Page MenuHomePhabricator

Interface errors on cr1-eqiad:xe-3/3/1
Closed, ResolvedPublic

Description

See https://librenms.wikimedia.org/graphs/id=11623/type=port_errors/
https://wikitech.wikimedia.org/wiki/Network_monitoring#Inbound/outbound_interface_errors

Optic most likely needs to be replaced, please sync up with me so I can drain the traffic beforehand.

Event Timeline

ayounsi triaged this task as Medium priority.Jan 2 2019, 4:38 PM
ayounsi created this task.

Mentioned in SAL (#wikimedia-operations) [2019-01-07T18:05:17Z] <XioNoX> deactivate bgp sessions to Zayo on T212791

Mentioned in SAL (#wikimedia-operations) [2019-01-07T18:18:40Z] <XioNoX> activate bgp sessions to Zayo on cr1-eqiad - T212791

Replaced the optics @ayounsi please resolve once confirmed all is well.

Mentioned in SAL (#wikimedia-operations) [2019-01-07T18:51:51Z] <XioNoX> re-deactivate bgp sessions to Zayo on cr1-eqiad - T212791

After the initial optics swap, the link was still not working.

I proceeded to swap the optics again (no change)
I replaced the patch cable again (no change)
replaced the optics one more time for good measure (no change)

@ayounsi does get a link locally but cannot ping the other side.

Reply from Zayo:

The latest update is from 1/8/2018 10:53 AM CST :
Good morning, yes we do have good connectivity as our interface is with good light statistics. The BGP session is stuck in "connect" status. I bounced the BGP session and cleared damping on the session as well and found no improvements. Our logs do indicate that the session went down at 18:17 UTC due to low light received from you.
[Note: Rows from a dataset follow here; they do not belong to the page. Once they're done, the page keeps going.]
-- ==== Sys2Proof/Proofs/Dispatcher.lean ====
section
/-! PROOF. No order starts while a condition of R70 holds: a series of passes does nothing then, and outside a series of passes no step makes a slot ACTIVE. -/

namespace Sys2Proof.Machine

/-! ### The conditions of R70 -/

theorem blocked_iff (s : State) :
    s.blocked = true ↔ s.running = false ∨ s.holdOn = true ∨ s.supply = .out ∨ (∃ n, s.supply = .recovering n) ∨
      s.thermal = .shutdown ∨ s.thermal = .cooled := by
  cases h : s.supply <;> simp [State.blocked, h, or_assoc]

theorem blocked_eq_false_iff (s : State) :
    s.blocked = false ↔
      s.running = true ∧ s.holdOn = false ∧ s.supply = .inRange ∧ s.thermal ≠ .shutdown ∧ s.thermal ≠ .cooled := by
  simp [State.blocked, and_assoc]

theorem pass_blocked (s : State) (h : s.blocked = true) : s.pass = s := if_pos h

theorem pass_open (s : State) (h : s.blocked = false) : s.pass = s.walk s.acceptance := by
  rw [State.pass, h]
  rfl

/-! ### Which slots become ACTIVE -/

theorem isActive_of_isQueued {x : SlotState} (h : x.isQueued = true) : x.isActive = false := by
  cases x with
  | queued o => rfl
  | _ => cases h

/-- No slot is ACTIVE in `t`, a move under way or a fence waiting, that was not ACTIVE in `s`. -/
def State.gainsNoActive (s t : State) : Prop := ∀ i, (t.slot i).isActive = true → (s.slot i).isActive = true

/-- A slot is ACTIVE in `t` that was not ACTIVE in `s` only if `t` stands in no condition of R70. -/
def State.startsOnlyOpen (s t : State) : Prop := t.blocked = true → s.gainsNoActive t

/-- The law of R70, read off the slots that were QUEUED. -/
theorem State.startsOnlyOpen.open_of_start {s t : State} {i : SlotNo} (h : s.startsOnlyOpen t)
    (hq : (s.slot i).isQueued = true) (ha : (t.slot i).isActive = true) : t.blocked = false := by
  by_contra hb
  have hactive : (s.slot i).isActive = true := h (by simpa using hb) i ha
  rw [isActive_of_isQueued hq] at hactive
  cases hactive

/-! ### Operations that make no slot ACTIVE, each put after others of the kind -/

namespace State.gainsNoActive

variable {s t : State}

theorem of_slots (h : t.slots = s.slots) : s.gainsNoActive t := by
  intro i
  rw [State.slot, h]
  exact id

theorem refl (s : State) : s.gainsNoActive s := fun _ => id

theorem trans {u : State} (h : s.gainsNoActive t) (k : t.gainsNoActive u) : s.gainsNoActive u :=
  fun i hi => h i (k i hi)

/-- An operation that leaves the slots alone. -/
theorem then_slots {u : State} (hu : u.slots = t.slots) (h : s.gainsNoActive t) : s.gainsNoActive u :=
  h.trans (of_slots hu)

theorem setSlot {x : SlotState} (i : SlotNo) (hx : x.isActive = true → (t.slot i).isActive = true)
    (h : s.gainsNoActive t) : s.gainsNoActive (t.setSlot i x) := by
  refine h.trans fun j hj => ?_
  rw [slot_setSlot] at hj
  split at hj
  · next hij => exact hij ▸ hx hj
  · exact hj

theorem mapSlots {f : SlotNo → SlotState → SlotState} (hf : ∀ i x, (f i x).isActive = x.isActive)
    (h : s.gainsNoActive t) : s.gainsNoActive (t.mapSlots f) := by
  refine h.trans fun i hi => ?_
  rwa [slot_mapSlots, hf] at hi

theorem foldl {α : Type} {f : State → α → State} (hf : ∀ (u : State) (x : α), u.gainsNoActive (f u x)) (l : List α)
    (h : s.gainsNoActive t) : s.gainsNoActive (l.foldl f t) := by
  induction l generalizing t with
  | nil => exact h
  | cons x l ih => exact ih (h.trans (hf t x))

theorem onMove {i : SlotNo} {f : Order → Move → Move} (h : s.gainsNoActive t) : s.gainsNoActive (t.onMove i f) :=
  h.setSlot i fun hx => by rwa [mapMove_isActive] at hx

theorem onMoves {f : Order → Move → Move} (h : s.gainsNoActive t) : s.gainsNoActive (t.onMoves f) :=
  h.mapSlots fun _ => mapMove_isActive f

theorem settle (h : s.gainsNoActive t) : s.gainsNoActive t.settle := h

theorem setFlag {f : Flag} (h : s.gainsNoActive t) : s.gainsNoActive (t.setFlag f) := h

theorem setFlagIf {b : Bool} {f : Flag} (h : s.gainsNoActive t) : s.gainsNoActive (t.setFlagIf b f) := by
  cases b <;> exact h

theorem result {r : CmdResult} (h : s.gainsNoActive t) : s.gainsNoActive (t.result r) := h

theorem resultCount {n : Nat} (h : s.gainsNoActive t) : s.gainsNoActive (t.resultCount n) := h

theorem endOrder {e : Ending} {i : SlotNo} (h : s.gainsNoActive t) : s.gainsNoActive (t.endOrder e i) := by
  refine h.trans fun j hj => ?_
  rw [slot_endOrder] at hj
  split at hj
  · cases hx : t.slot i <;> simp [hx, SlotState.ended, SlotState.isActive] at hj
  · exact hj

theorem endOrders {e : Ending} {is : List SlotNo} (h : s.gainsNoActive t) : s.gainsNoActive (t.endOrders e is) :=
  h.foldl (fun u _ => (refl u).endOrder) is

theorem endBraked {i : SlotNo} (h : s.gainsNoActive t) : s.gainsNoActive (t.endBraked i) := by
  unfold State.endBraked
  split
  · split
    · split
      · exact h.endOrder
      · exact h
    · exact h
  · exact h

theorem brakeMoves {e : Ending} {is : List SlotNo} (h : s.gainsNoActive t) : s.gainsNoActive (t.brakeMoves e is) :=
  h.foldl (fun u _ => (refl u).onMove) is

theorem withdraw {e : Ending} {is : List SlotNo} (h : s.gainsNoActive t) : s.gainsNoActive (t.withdraw e is) :=
  h.brakeMoves.endOrders.settle

theorem expireReentered {u : State} {p : Phase} (h : s.gainsNoActive t) : s.gainsNoActive (t.expireReentered u p) := by
  refine h.mapSlots fun i x => ?_
  split
  · exact mapMove_isActive _ x
  · rfl

theorem returnToDrive {p : Phase} {f : Order → Move → Move} (h : s.gainsNoActive t) :
    s.gainsNoActive (t.returnToDrive p f) :=
  h.onMoves.settle.expireReentered.settle

theorem recap (h : s.gainsNoActive t) : s.gainsNoActive t.recap := h.onMoves

end State.gainsNoActive

/-! ### A series of passes and the port's pointer -/

namespace State.startsOnlyOpen

variable {s t : State}

theorem of_gainsNoActive (h : s.gainsNoActive t) : s.startsOnlyOpen t := fun _ => h

/-- Only the slots of the state before count. -/
theorem of_slots_before {u : State} (hu : u.slots = s.slots) (h : u.startsOnlyOpen t) : s.startsOnlyOpen t :=
  fun hb => (State.gainsNoActive.of_slots hu).trans (h hb)

theorem refl (s : State) : s.startsOnlyOpen s := of_gainsNoActive (.refl s)

/-- A series of passes starts orders only where no condition of R70 holds, since it does nothing elsewhere. -/
theorem dispatch (h : s.gainsNoActive t) : s.startsOnlyOpen t.dispatch := by
  intro hb
  rw [blocked_of_sameOutside (sameOutside_dispatch t)] at hb
  rwa [dispatch_blocked t hb]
Our documentation indicates that we connect to you via an Equinix cross connect at 21715 Filigree court in Ashburn VA. Please enage your cross connect provider to check/clean their connections and report their findings to us.

Email sent to Equinix to verify the X-connect.

Mentioned in SAL (#wikimedia-operations) [2019-01-14T19:28:08Z] <XioNoX> re-activate BGP to Zayo on cr1-eqiad - T212791

Mentioned in SAL (#wikimedia-operations) [2019-01-14T19:32:48Z] <XioNoX> re-deactivate BGP to Zayo on cr1-eqiad - T212791

Equinix cleaned and tested the X-connect, but the issue persists.
Next step is to do another round of testing/swapping on our side and follow up with Zayo if no resolution.

Mentioned in SAL (#wikimedia-operations) [2019-01-15T16:57:19Z] <XioNoX> move cr1-eqiad:xe-3/3/1 to xe-4/1/3 - T212791

Mentioned in SAL (#wikimedia-operations) [2019-01-15T17:06:41Z] <XioNoX> move back cr1-eqiad:xe-4/1/3 to xe-3/3/1 - T212791

Told Zayo about Equinix's test/cleanup of the X-connect. Then received a "Dispatch Charge Notification" without approval request, and the folloing Zayo updates:

"Good afternoon, we received your update and appreciate the information. We will continue to investigate this issue and provide you with our findings."

"Good afternoon, we are expecting our field tech to be on site any moment now. We will keep you updated on our progress.".

Mentioned in SAL (#wikimedia-operations) [2019-01-15T21:49:30Z] <XioNoX> re-activate BGP to Zayo on cr1-eqiad - T212791

Zayo tech swapped their optic and so far no more errors.

I re-enabled BGP.